→ Task requirements:
In the entries that follow, the line with "of PAYLOAD. -/" opens the range and the line with "let valid := b2n" closes it; repeat that range exactly, both lines included.

Top of The records

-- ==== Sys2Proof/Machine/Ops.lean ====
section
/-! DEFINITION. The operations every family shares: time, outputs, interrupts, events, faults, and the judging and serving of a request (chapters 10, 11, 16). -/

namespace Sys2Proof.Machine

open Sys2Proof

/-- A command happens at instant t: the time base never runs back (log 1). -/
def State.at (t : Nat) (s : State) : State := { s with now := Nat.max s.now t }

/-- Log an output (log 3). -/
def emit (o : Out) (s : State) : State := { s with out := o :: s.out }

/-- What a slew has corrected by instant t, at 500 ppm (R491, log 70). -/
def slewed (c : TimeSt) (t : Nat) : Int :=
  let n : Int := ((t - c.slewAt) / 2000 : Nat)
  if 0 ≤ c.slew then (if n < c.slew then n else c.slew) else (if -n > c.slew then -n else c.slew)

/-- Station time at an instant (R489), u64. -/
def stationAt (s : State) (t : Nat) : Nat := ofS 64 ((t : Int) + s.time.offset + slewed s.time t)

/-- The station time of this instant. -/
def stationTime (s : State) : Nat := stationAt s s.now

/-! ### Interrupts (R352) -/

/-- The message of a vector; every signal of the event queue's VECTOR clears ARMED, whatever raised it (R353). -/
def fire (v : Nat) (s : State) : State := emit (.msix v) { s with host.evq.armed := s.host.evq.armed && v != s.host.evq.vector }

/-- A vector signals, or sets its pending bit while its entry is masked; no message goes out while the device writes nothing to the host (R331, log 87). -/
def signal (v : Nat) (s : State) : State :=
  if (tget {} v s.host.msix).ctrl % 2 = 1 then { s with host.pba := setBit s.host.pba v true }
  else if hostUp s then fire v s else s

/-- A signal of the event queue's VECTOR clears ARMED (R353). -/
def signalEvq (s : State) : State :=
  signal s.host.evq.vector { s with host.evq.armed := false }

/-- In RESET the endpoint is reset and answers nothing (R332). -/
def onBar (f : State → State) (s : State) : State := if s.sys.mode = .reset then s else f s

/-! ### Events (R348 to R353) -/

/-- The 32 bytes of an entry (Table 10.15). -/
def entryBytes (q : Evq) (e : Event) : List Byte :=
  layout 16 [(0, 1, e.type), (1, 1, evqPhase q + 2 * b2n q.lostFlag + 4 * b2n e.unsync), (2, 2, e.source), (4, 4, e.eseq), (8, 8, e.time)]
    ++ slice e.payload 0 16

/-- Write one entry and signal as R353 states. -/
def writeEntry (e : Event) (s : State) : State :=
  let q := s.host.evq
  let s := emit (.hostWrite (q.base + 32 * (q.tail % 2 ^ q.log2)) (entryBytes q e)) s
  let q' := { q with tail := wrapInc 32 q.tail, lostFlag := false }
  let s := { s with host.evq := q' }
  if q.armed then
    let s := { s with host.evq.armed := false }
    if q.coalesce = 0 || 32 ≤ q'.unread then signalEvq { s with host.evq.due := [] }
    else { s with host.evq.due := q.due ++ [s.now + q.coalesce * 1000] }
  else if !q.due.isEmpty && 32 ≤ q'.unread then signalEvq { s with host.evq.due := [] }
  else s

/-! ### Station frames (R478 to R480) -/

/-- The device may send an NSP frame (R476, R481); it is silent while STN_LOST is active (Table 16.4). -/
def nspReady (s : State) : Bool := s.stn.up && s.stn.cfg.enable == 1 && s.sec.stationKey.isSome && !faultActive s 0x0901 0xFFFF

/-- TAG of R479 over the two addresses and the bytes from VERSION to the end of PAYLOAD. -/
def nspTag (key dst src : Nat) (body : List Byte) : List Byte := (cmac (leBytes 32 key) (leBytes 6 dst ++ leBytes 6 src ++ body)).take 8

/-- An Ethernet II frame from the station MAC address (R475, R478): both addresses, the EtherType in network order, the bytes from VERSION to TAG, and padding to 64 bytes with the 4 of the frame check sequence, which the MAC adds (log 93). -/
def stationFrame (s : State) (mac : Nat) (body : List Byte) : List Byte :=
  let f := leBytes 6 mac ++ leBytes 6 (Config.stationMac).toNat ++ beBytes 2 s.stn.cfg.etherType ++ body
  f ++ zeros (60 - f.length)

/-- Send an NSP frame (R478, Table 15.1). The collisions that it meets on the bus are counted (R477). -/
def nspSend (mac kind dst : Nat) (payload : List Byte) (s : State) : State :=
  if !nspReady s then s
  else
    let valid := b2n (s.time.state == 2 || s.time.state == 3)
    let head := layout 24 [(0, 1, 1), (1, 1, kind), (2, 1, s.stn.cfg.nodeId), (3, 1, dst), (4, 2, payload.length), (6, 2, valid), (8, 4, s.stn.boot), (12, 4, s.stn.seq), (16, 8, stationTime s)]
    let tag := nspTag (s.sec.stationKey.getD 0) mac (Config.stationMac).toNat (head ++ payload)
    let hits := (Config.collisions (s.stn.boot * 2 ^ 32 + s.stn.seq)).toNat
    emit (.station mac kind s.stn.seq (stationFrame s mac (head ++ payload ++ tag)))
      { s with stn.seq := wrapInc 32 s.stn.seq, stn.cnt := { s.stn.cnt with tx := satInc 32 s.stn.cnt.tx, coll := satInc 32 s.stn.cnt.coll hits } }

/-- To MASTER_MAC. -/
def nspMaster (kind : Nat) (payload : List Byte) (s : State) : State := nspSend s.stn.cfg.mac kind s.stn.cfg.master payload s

Bottom of The records

→ Your response:
/-- TAG of R479 over the two addresses and the bytes from VERSION to the end of PAYLOAD. -/
def nspTag (key dst src : Nat) (body : List Byte) : List Byte := (cmac (leBytes 32 key) (leBytes 6 dst ++ leBytes 6 src ++ body)).take 8

/-- An Ethernet II frame from the station MAC address (R475, R478): both addresses, the EtherType in network order, the bytes from VERSION to TAG, and padding to 64 bytes with the 4 of the frame check sequence, which the MAC adds (log 93). -/
def stationFrame (s : State) (mac : Nat) (body : List Byte) : List Byte :=
  let f := leBytes 6 mac ++ leBytes 6 (Config.stationMac).toNat ++ beBytes 2 s.stn.cfg.etherType ++ body
  f ++ zeros (60 - f.length)

/-- Send an NSP frame (R478, Table 15.1). The collisions that it meets on the bus are counted (R477). -/
def nspSend (mac kind dst : Nat) (payload : List Byte) (s : State) : State :=
  if !nspReady s then s
  else
    let valid := b2n (s.time.state == 2 || s.time.state == 3)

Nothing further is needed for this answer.